Just over five minutes before halftime, on first-and-goal from the Alberta five-yard line, Rooker took the snap and rolled hard to his right, gaining the edge as he turned down the sideline before diving airborne into the end zone to give the ‘Birds a 24-10 lead.
To the humble Rooker, it was not so much a show of courage after his injury, but more an homage to all of those who have helped him return to full-strength plus.
“When I am out there, I am not thinking of the injury,” he said. “I feel good. I feel great. The team around me, the physio team, the strength team. They have done a phenomenal job of getting me ready… so then it’s just me out there making plays, which is what I know how to do.”
In most every instance, your QB-1 is the face of the team, and so in a season when so many football stars have seemingly aligned on the Point Grey campus, it’s not a stretch to say that the magnetic pull of Garrett Rooker is like good, old Sol, shining a light and keeping things bright.

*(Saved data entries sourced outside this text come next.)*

/-- R159: on inputs in [-1664, 1664] the outputs of PMUL lie in (-q, q) and, times R, are the FIPS 203
base-case product with the constant 17^(2 brv7(p) + 1). -/
def Obligations.PmulIsBaseCaseProduct : Prop :=
  ∀ (s : State) (d a b : SlotNo) (f g : Nat → Int),
    d.toNat < s.params.slots → a.toNat < s.params.slots → b.toNat < s.params.slots →
    HoldsSlot s.mem a f → HoldsSlot s.mem b g →
    (∀ i, i < 256 → -1664 ≤ f i ∧ f i ≤ 1664) → (∀ i, i < 256 → -1664 ≤ g i ∧ g i ≤ 1664) →
      ∃ t h, exec (.pmul d a b) s = .next t ∧ HoldsSlot t.mem d h ∧
        (∀ i, i < 256 → -3329 < h i ∧ h i < 3329) ∧
        ∀ p, p < 128 →
          (3329 : Int) ∣ h (2 * p) * 65536 - (f (2 * p) * g (2 * p) +
            f (2 * p + 1) * g (2 * p + 1) * 17 ^ (2 * brv7 p + 1)) ∧
          (3329 : Int) ∣ h (2 * p + 1) * 65536 - (f (2 * p) * g (2 * p + 1) +
            f (2 * p + 1) * g (2 * p))

/-! ### Results: the NTT commands -/

/-- R185, R182, R183: NTT completes with what the pseudocode leaves in f, layer by layer and group by
group in place, whatever wraps: the butterfly is written out with the balanced remainder for wrap16
(`ctSpec`). Its mont_mul, barrett and zetas are the model's, whose values are those of `MontMulLaw`,
`PredResult` and `ZetaConstants`. -/
def Obligations.NttResult : Prop :=
  ∀ (s : State) (d a : SlotNo) (f : Nat → Int),
    d.toNat < s.params.slots → a.toNat < s.params.slots → HoldsSlot s.mem a f →
      ∃ t, exec (.ntt d a) s = .next t ∧ WroteSlot d (nttLoop f) s t

/-- R186: NTTB completes with what its pseudocode leaves in f, whatever wraps, layer 7 written out
(`ctPlainSpec`) and the other layers as in `NttResult`. -/
def Obligations.NttbResult : Prop :=
  ∀ (s : State) (d a : SlotNo) (f : Nat → Int),
    d.toNat < s.params.slots → a.toNat < s.params.slots → HoldsSlot s.mem a f →
      ∃ t, exec (.nttb d a) s = .next t ∧ WroteSlot d (nttbLoop f) s t

/-- R188, R184: INTT completes with what its pseudocode leaves in f, whatever wraps, the butterfly
written out (`gsSpec`). -/
def Obligations.InttResult : Prop :=
  ∀ (s : State) (d a : SlotNo) (f : Nat → Int),
    d.toNat < s.params.slots → a.toNat < s.params.slots → HoldsSlot s.mem a f →
      ∃ t, exec (.intt d a) s = .next t ∧ WroteSlot d (inttLoop f) s t

/-- R189: for inputs up to 15309 in magnitude NTT is exact: the outputs are centred, and output 2p + b is
congruent to the sum of f[2k + b] 17^((2 brv7(p) + 1) k), the FIPS 203 NTT that R189 names; the
formula is FIPS 203's, from outside the spec. -/
def Obligations.NttIsExact : Prop :=
  ∀ (s : State) (d a : SlotNo) (f : Nat → Int),
    d.toNat < s.params.slots → a.toNat < s.params.slots → HoldsSlot s.mem a f →
    (∀ i, i < 256 → -15309 ≤ f i ∧ f i ≤ 15309) →
      ∃ t h, exec (.ntt d a) s = .next t ∧ WroteSlot d h s t ∧
        ∀ p b, p < 128 → b < 2 →
          -1664 ≤ h (2 * p + b) ∧ h (2 * p + b) ≤ 1664 ∧
          (3329 : Int) ∣ h (2 * p + b) -
            ((List.range 128).map fun k => f (2 * k + b) * 17 ^ ((2 * brv7 p + 1) * k)).sum

/-- R187: where every input coefficient is at most 11 in magnitude, NTTB is NTT bit for bit. -/
def Obligations.NttbEqualsNtt : Prop :=
  ∀ (s : State) (d a : SlotNo) (f : Nat → Int),
    d.toNat < s.params.slots → a.toNat < s.params.slots → HoldsSlot s.mem a f →
    (∀ i, i < 256 → -11 ≤ f i ∧ f i ≤ 11) →
      ∃ t, exec (.nttb d a) s = .next t ∧ exec (.ntt d a) s = .next t

/-- R190: INTT after NTT gives 128 p mod q, centred, for inputs up to 15309 in magnitude. -/
def Obligations.InttNttScales128 : Prop :=
  ∀ (s : State) (d e a : SlotNo) (f : Nat → Int),
    d.toNat < s.params.slots → e.toNat < s.params.slots → a.toNat < s.params.slots →
    HoldsSlot s.mem a f → (∀ i, i < 256 → -15309 ≤ f i ∧ f i ≤ 15309) →
      ∃ t u h, exec (.ntt d a) s = .next t ∧ exec (.intt e d) t = .next u ∧ HoldsSlot u.mem e h ∧
        ∀ i, i < 256 → -1664 ≤ h i ∧ h i ≤ 1664 ∧ (3329 : Int) ∣ h i - 128 * f i

/-! ### Results: codec and samplers -/

/-- R260, R267: ENC.N completes with bit j of coefficient i, of its two's-complement pattern, at stream
bit N i + j, and BBUF beyond byte 32N - 1 and every slot as before. -/
def Obligations.EncResult : Prop :=
  ∀ (s : State) (a : SlotNo) (f : Nat → Int), a.toNat < s.params.slots → HoldsSlot s.mem a f →
    ∀ x ∈ [(1, Instr.enc1 a), (4, .enc4 a), (5, .enc5 a), (10, .enc10 a), (11, .enc11 a),
        (12, .enc12 a)],
      ∃ t b, exec x.2 s = .next t ∧ CompletedFrom s t ∧ t.sr = s.sr ∧
        HoldsBbuf t.mem (32 * x.1) b ∧
        (∀ i j, i < 256 → j < x.1 → bitOf b (x.1 * i + j) = (f i % 65536).toNat / 2 ^ j % 2) ∧
        SameOutside 0x400 (32 * x.1) s.mem t.mem

/-- R262, R267, R263: DEC.N completes with the N-bit fields, zero-extended and not reduced. -/
def Obligations.DecResult : Prop :=
  ∀ (s : State) (d : SlotNo) (b : Nat → Byte), d.toNat < s.params.slots →
    ∀ x ∈ [(1, Instr.dec1 d), (4, .dec4 d), (5, .dec5 d), (10, .dec10 d), (11, .dec11 d),
        (12, .dec12 d)],
      HoldsBbuf s.mem (32 * x.1) b →
        ∃ t, exec x.2 s = .next t ∧
          WroteSlot d (fun i => ((List.range x.1).map fun j => bitOf b (x.1 * i + j) * 2 ^ j).sum) s t

/-- R264: ENC.N then DEC.N gives back N-bit coefficients, and DEC.N then ENC.N gives back the bytes. -/
def Obligations.CodecRoundTrip : Prop :=
  ∀ (s : State) (a d : SlotNo), a.toNat < s.params.slots → d.toNat < s.params.slots →
    ∀ x ∈ [(1, Instr.enc1 a, Instr.enc1 d, Instr.dec1 d), (4, .enc4 a, .enc4 d, .dec4 d),
        (5, .enc5 a, .enc5 d, .dec5 d), (10, .enc10 a, .enc10 d, .dec10 d),
        (11, .enc11 a, .enc11 d, .dec11 d), (12, .enc12 a, .enc12 d, .dec12 d)],
      (∀ f : Nat → Int, HoldsSlot s.mem a f → (∀ i, i < 256 → 0 ≤ f i ∧ f i < 2 ^ x.1) →
        ∃ t u, exec x.2.1 s = .next t ∧ exec x.2.2.2 t = .next u ∧ HoldsSlot u.mem d f) ∧
      (∀ b : Nat → Byte, HoldsBbuf s.mem (32 * x.1) b →
        ∃ t u, exec x.2.2.2 s = .next t ∧ exec x.2.2.1 t = .next u ∧ HoldsBbuf u.mem (32 * x.1) b)

/-- R235, R236, R237: CBD.η completes with the weight of the first η bits less that of the last η bits
of every 2η, which lies in [-η, η]. -/
def Obligations.CbdResult : Prop :=
  ∀ (s : State) (d : SlotNo) (b : Nat → Byte), d.toNat < s.params.slots →
    ∀ x ∈ [(2, Instr.cbd2 d), (3, .cbd3 d)],
      HoldsBbuf s.mem (64 * x.1) b →
        ∃ t h, exec x.2 s = .next t ∧ WroteSlot d h s t ∧
          ∀ i, i < 256 →
            h i = (((List.range x.1).map fun j => bitOf b (2 * x.1 * i + j)).sum : Int) -
              (((List.range x.1).map fun j => bitOf b (2 * x.1 * i + x.1 + j)).sum : Int) ∧
            -(x.1 : Int) ≤ h i ∧ h i ≤ x.1

/-- R225 (start), R41: REJ starts: the engine is in EXEC(w), nothing accepted, nothing consumed, and
slot D is not written yet. That the start is a step of its own is the model's reading (log 5). -/
def Obligations.RejStarts : Prop :=
  ∀ (s : State) (d : SlotNo), d.toNat < s.params.slots →
    exec (.rej d) s = .next { s with engine := .exec (encode (.rej d)), rejBuf := [], rejUsed := 0 }

/-- R223, R224, R225 (step): a running REJ (w is a REJ's word, as in every state of a run: the
invariant's runningRej) that needs coefficients and has three bytes takes them,
oldest first, and appends the candidates below q, d1 before d2, as far as 256 are not reached. The script
(log 3) loses the entry of the turn, if it has one. -/
def Obligations.RejTakesTriple : Prop :=
  ∀ (s : State) (w : Word) (d : SlotNo) (b0 b1 b2 : Byte) (rest : List Byte),
    EngineTurn s → s.engine = .exec w → decode w = .ok (.rej d) → s.rejBuf.length < 256 →
    s.fifo = b0 :: b1 :: b2 :: rest →
      step s = .next { s with
        script := s.script.drop 1
        fifo := rest
        rejUsed := s.rejUsed + 3
        rejBuf := s.rejBuf ++
          (([b0.toNat + 256 * (b1.toNat % 16), b1.toNat / 16 + 16 * b2.toNat].filter
            (fun c => decide (c < 3329))).map (BitVec.ofNat 16)).take (256 - s.rejBuf.length) }

/-- R226, R321, R363, R335: a running REJ that needs coefficients and has fewer than three bytes enters
XWAIT and sets XOF_NEED; in XWAIT the engine's turn changes nothing while bytes are lacking, and IDLE
with an empty queue it does nothing, which as a turn of its own is the model's reading (log 7). The
script (log 3) loses the entry of the turn, if it has one. -/
def Obligations.RejWaits : Prop :=
  (∀ (s : State) (w : Word) (d : SlotNo), EngineTurn s → s.engine = .exec w →
    decode w = .ok (.rej d) → s.rejBuf.length < 256 → s.fifo.length < 3 →
      step s = .next { s with
        script := s.script.drop 1
        engine := .xwait w
        irq := { s.irq with xofNeed := true } }) ∧
  (∀ (s : State) (w : Word) (d : SlotNo), EngineTurn s → s.engine = .xwait w →
    decode w = .ok (.rej d) → s.fifo.length < 3 →
      step s = .next { s with script := s.script.drop 1 }) ∧
  (∀ s : State, EngineTurn s → s.engine = .idle → s.cmdq = [] →
      step s = .next { s with script := s.script.drop 1 })

/-- R227, R320, R325: with 256 coefficients accepted, REJ completes in one step: slot D, REJ_CONSUMED, the
FIFO emptied, and the bookkeeping of a completion. That rej_buf and rej_used are as before is the
model's reading (log 14). The script (log 3) loses the entry of the turn, if it has one. -/
def Obligations.RejCompletes : Prop :=
  ∀ (s : State) (w : Word) (d : SlotNo), EngineTurn s → s.engine = .exec w →
    decode w = .ok (.rej d) → s.rejBuf.length = 256 →
    ∃ t, step s = .next t ∧
      t = { s with
        script := s.script.drop 1
        mem := t.mem
        rejConsumed := BitVec.ofNat 32 s.rejUsed
        fifo := []
        engine := .idle
        cmdCount := s.cmdCount + 1
        irq := { s.irq with done := s.irq.done || s.cmdq.isEmpty } } ∧
      HoldsSlot t.mem d (fun i => (s.rejBuf.getD i 0).toInt) ∧
      SameOutside (0x1000 + 0x200 * d.toNat) 512 s.mem t.mem
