-- ==== Sys2Proof/Laws/State.lean ====
section
/-! SUPPORT. The small lemmas of the state's updates: for each update the fields it leaves alone, and
for the updates with a condition in them the whole result. -/

namespace Sys2Proof.Machine

/-! ### raiseError: what it leaves alone -/

@[simp] theorem raiseError_params (code : ErrorCode) (op : BitVec 5) (info : Word) (s : State) :
    (raiseError code op info s).params = s.params := by rw [raiseError]; split <;> rfl
@[simp] theorem raiseError_mem (code : ErrorCode) (op : BitVec 5) (info : Word) (s : State) :
    (raiseError code op info s).mem = s.mem := by rw [raiseError]; split <;> rfl
@[simp] theorem raiseError_sa (code : ErrorCode) (op : BitVec 5) (info : Word) (s : State) :
    (raiseError code op info s).sa = s.sa := by rw [raiseError]; split <;> rfl
@[simp] theorem raiseError_sb (code : ErrorCode) (op : BitVec 5) (info : Word) (s : State) :
    (raiseError code op info s).sb = s.sb := by rw [raiseError]; split <;> rfl
@[simp] theorem raiseError_sr (code : ErrorCode) (op : BitVec 5) (info : Word) (s : State) :
    (raiseError code op info s).sr = s.sr := by rw [raiseError]; split <;> rfl
@[simp] theorem raiseError_fifo (code : ErrorCode) (op : BitVec 5) (info : Word) (s : State) :
    (raiseError code op info s).fifo = s.fifo := by rw [raiseError]; split <;> rfl
@[simp] theorem raiseError_engine (code : ErrorCode) (op : BitVec 5) (info : Word) (s : State) :
    (raiseError code op info s).engine = s.engine := by rw [raiseError]; split <;> rfl
@[simp] theorem raiseError_rejBuf (code : ErrorCode) (op : BitVec 5) (info : Word) (s : State) :
    (raiseError code op info s).rejBuf = s.rejBuf := by rw [raiseError]; split <;> rfl
@[simp] theorem raiseError_rejUsed (code : ErrorCode) (op : BitVec 5) (info : Word) (s : State) :
    (raiseError code op info s).rejUsed = s.rejUsed := by rw [raiseError]; split <;> rfl
@[simp] theorem raiseError_ctrl (code : ErrorCode) (op : BitVec 5) (info : Word) (s : State) :
    (raiseError code op info s).ctrl = s.ctrl := by rw [raiseError]; split <;> rfl
@[simp] theorem raiseError_cmdCount (code : ErrorCode) (op : BitVec 5) (info : Word) (s : State) :
    (raiseError code op info s).cmdCount = s.cmdCount := by rw [raiseError]; split <;> rfl
@[simp] theorem raiseError_rejConsumed (code : ErrorCode) (op : BitVec 5) (info : Word) (s : State) :
    (raiseError code op info s).rejConsumed = s.rejConsumed := by rw [raiseError]; split <;> rfl
@[simp] theorem raiseError_script (code : ErrorCode) (op : BitVec 5) (info : Word) (s : State) :
    (raiseError code op info s).script = s.script := by rw [raiseError]; split <;> rfl
@[simp] theorem raiseError_rdata (code : ErrorCode) (op : BitVec 5) (info : Word) (s : State) :
    (raiseError code op info s).rdata = s.rdata := by rw [raiseError]; split <;> rfl

/-! ### clearError: what it leaves alone -/

@[simp] theorem clearError_params (s : State) :
    (clearError s).params = s.params := by rw [clearError]; split <;> rfl
@[simp] theorem clearError_mem (s : State) :
    (clearError s).mem = s.mem := by rw [clearError]; split <;> rfl
@[simp] theorem clearError_sa (s : State) :
    (clearError s).sa = s.sa := by rw [clearError]; split <;> rfl
@[simp] theorem clearError_sb (s : State) :
    (clearError s).sb = s.sb := by rw [clearError]; split <;> rfl
@[simp] theorem clearError_sr (s : State) :
    (clearError s).sr = s.sr := by rw [clearError]; split <;> rfl
@[simp] theorem clearError_fifo (s : State) :
    (clearError s).fifo = s.fifo := by rw [clearError]; split <;> rfl
@[simp] theorem clearError_cmdq (s : State) :
    (clearError s).cmdq = s.cmdq := by rw [clearError]; split <;> rfl
@[simp] theorem clearError_engine (s : State) :
    (clearError s).engine = s.engine := by rw [clearError]; split <;> rfl
@[simp] theorem clearError_rejBuf (s : State) :
    (clearError s).rejBuf = s.rejBuf := by rw [clearError]; split <;> rfl
@[simp] theorem clearError_rejUsed (s : State) :
    (clearError s).rejUsed = s.rejUsed := by rw [clearError]; split <;> rfl
@[simp] theorem clearError_ctrl (s : State) :
    (clearError s).ctrl = s.ctrl := by rw [clearError]; split <;> rfl
@[simp] theorem clearError_cmdCount (s : State) :
    (clearError s).cmdCount = s.cmdCount := by rw [clearError]; split <;> rfl
@[simp] theorem clearError_rejConsumed (s : State) :
    (clearError s).rejConsumed = s.rejConsumed := by rw [clearError]; split <;> rfl
@[simp] theorem clearError_script (s : State) :
    (clearError s).script = s.script := by rw [clearError]; split <;> rfl
@[simp] theorem clearError_rdata (s : State) :
    (clearError s).rdata = s.rdata := by rw [clearError]; split <;> rfl

/-! ### noteDone: what it leaves alone -/

@[simp] theorem noteDone_params (s : State) (b : Bool) :
    (s.noteDone b).params = s.params := by rw [State.noteDone]; split <;> rfl
@[simp] theorem noteDone_mem (s : State) (b : Bool) :
    (s.noteDone b).mem = s.mem := by rw [State.noteDone]; split <;> rfl
@[simp] theorem noteDone_sa (s : State) (b : Bool) :
    (s.noteDone b).sa = s.sa := by rw [State.noteDone]; split <;> rfl
@[simp] theorem noteDone_sb (s : State) (b : Bool) :
    (s.noteDone b).sb = s.sb := by rw [State.noteDone]; split <;> rfl
@[simp] theorem noteDone_sr (s : State) (b : Bool) :
    (s.noteDone b).sr = s.sr := by rw [State.noteDone]; split <;> rfl
@[simp] theorem noteDone_fifo (s : State) (b : Bool) :
    (s.noteDone b).fifo = s.fifo := by rw [State.noteDone]; split <;> rfl
@[simp] theorem noteDone_cmdq (s : State) (b : Bool) :
    (s.noteDone b).cmdq = s.cmdq := by rw [State.noteDone]; split <;> rfl
@[simp] theorem noteDone_engine (s : State) (b : Bool) :
    (s.noteDone b).engine = s.engine := by rw [State.noteDone]; split <;> rfl
@[simp] theorem noteDone_rejBuf (s : State) (b : Bool) :
    (s.noteDone b).rejBuf = s.rejBuf := by rw [State.noteDone]; split <;> rfl
@[simp] theorem noteDone_rejUsed (s : State) (b : Bool) :
    (s.noteDone b).rejUsed = s.rejUsed := by rw [State.noteDone]; split <;> rfl
@[simp] theorem noteDone_ctrl (s : State) (b : Bool) :
    (s.noteDone b).ctrl = s.ctrl := by rw [State.noteDone]; split <;> rfl
@[simp] theorem noteDone_errCause (s : State) (b : Bool) :
    (s.noteDone b).errCause = s.errCause := by rw [State.noteDone]; split <;> rfl
@[simp] theorem noteDone_errInfo (s : State) (b : Bool) :
    (s.noteDone b).errInfo = s.errInfo := by rw [State.noteDone]; split <;> rfl
@[simp] theorem noteDone_cmdCount (s : State) (b : Bool) :
    (s.noteDone b).cmdCount = s.cmdCount := by rw [State.noteDone]; split <;> rfl
@[simp] theorem noteDone_rejConsumed (s : State) (b : Bool) :
    (s.noteDone b).rejConsumed = s.rejConsumed := by rw [State.noteDone]; split <;> rfl
@[simp] theorem noteDone_script (s : State) (b : Bool) :
    (s.noteDone b).script = s.script := by rw [State.noteDone]; split <;> rfl
@[simp] theorem noteDone_rdata (s : State) (b : Bool) :
    (s.noteDone b).rdata = s.rdata := by rw [State.noteDone]; split <;> rfl

/-! ### hostError: what it leaves alone -/

@[simp] theorem hostError_params (code : ErrorCode) (off : Nat) (s : State) :
    (hostError code off s).params = s.params := by simp [hostError]
@[simp] theorem hostError_mem (code : ErrorCode) (off : Nat) (s : State) :
    (hostError code off s).mem = s.mem := by simp [hostError]
@[simp] theorem hostError_sa (code : ErrorCode) (off : Nat) (s : State) :
    (hostError code off s).sa = s.sa := by simp [hostError]
@[simp] theorem hostError_sb (code : ErrorCode) (off : Nat) (s : State) :
    (hostError code off s).sb = s.sb := by simp [hostError]
@[simp] theorem hostError_sr (code : ErrorCode) (off : Nat) (s : State) :
    (hostError code off s).sr = s.sr := by simp [hostError]
@[simp] theorem hostError_fifo (code : ErrorCode) (off : Nat) (s : State) :
    (hostError code off s).fifo = s.fifo := by simp [hostError]
@[simp] theorem hostError_engine (code : ErrorCode) (off : Nat) (s : State) :
    (hostError code off s).engine = s.engine := by simp [hostError]
@[simp] theorem hostError_rejBuf (code : ErrorCode) (off : Nat) (s : State) :
    (hostError code off s).rejBuf = s.rejBuf := by simp [hostError]
@[simp] theorem hostError_rejUsed (code : ErrorCode) (off : Nat) (s : State) :
    (hostError code off s).rejUsed = s.rejUsed := by simp [hostError]
@[simp] theorem hostError_ctrl (code : ErrorCode) (off : Nat) (s : State) :
    (hostError code off s).ctrl = s.ctrl := by simp [hostError]
@[simp] theorem hostError_cmdCount (code : ErrorCode) (off : Nat) (s : State) :
    (hostError code off s).cmdCount = s.cmdCount := by simp [hostError]
@[simp] theorem hostError_rejConsumed (code : ErrorCode) (off : Nat) (s : State) :
    (hostError code off s).rejConsumed = s.rejConsumed := by simp [hostError]
@[simp] theorem hostError_script (code : ErrorCode) (off : Nat) (s : State) :
    (hostError code off s).script = s.script := by simp [hostError]
@[simp] theorem hostError_rdata (code : ErrorCode) (off : Nat) (s : State) :
    (hostError code off s).rdata = s.rdata := by simp [hostError]

/-! ### failCommand: what it leaves alone -/

@[simp] theorem failCommand_params (code : ErrorCode) (w : Word) (s : State) :
    (failCommand code w s).params = s.params := by simp [failCommand]
@[simp] theorem failCommand_mem (code : ErrorCode) (w : Word) (s : State) :
    (failCommand code w s).mem = s.mem := by simp [failCommand]
@[simp] theorem failCommand_sa (code : ErrorCode) (w : Word) (s : State) :
    (failCommand code w s).sa = s.sa := by simp [failCommand]
@[simp] theorem failCommand_sb (code : ErrorCode) (w : Word) (s : State) :
    (failCommand code w s).sb = s.sb := by simp [failCommand]
@[simp] theorem failCommand_sr (code : ErrorCode) (w : Word) (s : State) :
    (failCommand code w s).sr = s.sr := by simp [failCommand]
@[simp] theorem failCommand_fifo (code : ErrorCode) (w : Word) (s : State) :
    (failCommand code w s).fifo = s.fifo := by simp [failCommand]
@[simp] theorem failCommand_rejBuf (code : ErrorCode) (w : Word) (s : State) :
    (failCommand code w s).rejBuf = s.rejBuf := by simp [failCommand]
@[simp] theorem failCommand_rejUsed (code : ErrorCode) (w : Word) (s : State) :
    (failCommand code w s).rejUsed = s.rejUsed := by simp [failCommand]
@[simp] theorem failCommand_ctrl (code : ErrorCode) (w : Word) (s : State) :
    (failCommand code w s).ctrl = s.ctrl := by simp [failCommand]
@[simp] theorem failCommand_cmdCount (code : ErrorCode) (w : Word) (s : State) :
    (failCommand code w s).cmdCount = s.cmdCount := by simp [failCommand]
@[simp] theorem failCommand_rejConsumed (code : ErrorCode) (w : Word) (s : State) :
    (failCommand code w s).rejConsumed = s.rejConsumed := by simp [failCommand]
@[simp] theorem failCommand_script (code : ErrorCode) (w : Word) (s : State) :
    (failCommand code w s).script = s.script := by simp [failCommand]
@[simp] theorem failCommand_rdata (code : ErrorCode) (w : Word) (s : State) :
    (failCommand code w s).rdata = s.rdata := by simp [failCommand]

/-! ### finish: what it leaves alone -/

@[simp] theorem finish_params (s : State) :
    (finish s).params = s.params := by simp [finish]
@[simp] theorem finish_mem (s : State) :
    (finish s).mem = s.mem := by simp [finish]
@[simp] theorem finish_sa (s : State) :
    (finish s).sa = s.sa := by simp [finish]
@[simp] theorem finish_sb (s : State) :
    (finish s).sb = s.sb := by simp [finish]
@[simp] theorem finish_sr (s : State) :
    (finish s).sr = s.sr := by simp [finish]
@[simp] theorem finish_fifo (s : State) :
    (finish s).fifo = s.fifo := by simp [finish]
@[simp] theorem finish_cmdq (s : State) :
    (finish s).cmdq = s.cmdq := by simp [finish]
@[simp] theorem finish_rejBuf (s : State) :
    (finish s).rejBuf = s.rejBuf := by simp [finish]
@[simp] theorem finish_rejUsed (s : State) :
    (finish s).rejUsed = s.rejUsed := by simp [finish]
@[simp] theorem finish_ctrl (s : State) :
    (finish s).ctrl = s.ctrl := by simp [finish]
@[simp] theorem finish_errCause (s : State) :
    (finish s).errCause = s.errCause := by simp [finish]
@[simp] theorem finish_errInfo (s : State) :
    (finish s).errInfo = s.errInfo := by simp [finish]
@[simp] theorem finish_rejConsumed (s : State) :
    (finish s).rejConsumed = s.rejConsumed := by simp [finish]
@[simp] theorem finish_script (s : State) :
    (finish s).script = s.script := by simp [finish]
@[simp] theorem finish_rdata (s : State) :
    (finish s).rdata = s.rdata := by simp [finish]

“That touchdown was courageous,” UBC’s head coach Blake Nill confirmed. “That kid is going to get hit. He knows it.”
Nill then looks back to the off-season months where Rooker in re-hab/training was a seemingly omnipresent sight: “All summer long, the hardest worker on the team doing his rehab,” continued the coach, whose team will get its toughest road test of the season this Friday against the Saskatchewan Huskies. “You just have to credit Rooker for the kind of individual he is. Everyone (on the team) will surround Rooker.
“They recognize his commitment, his sacrifice, and now you know what? We are reaping the benefits of that.”
And for as long as he’s breaking the huddle on game days at Thunderbird Stadium, fans of UBC football will continue to hang on his every move.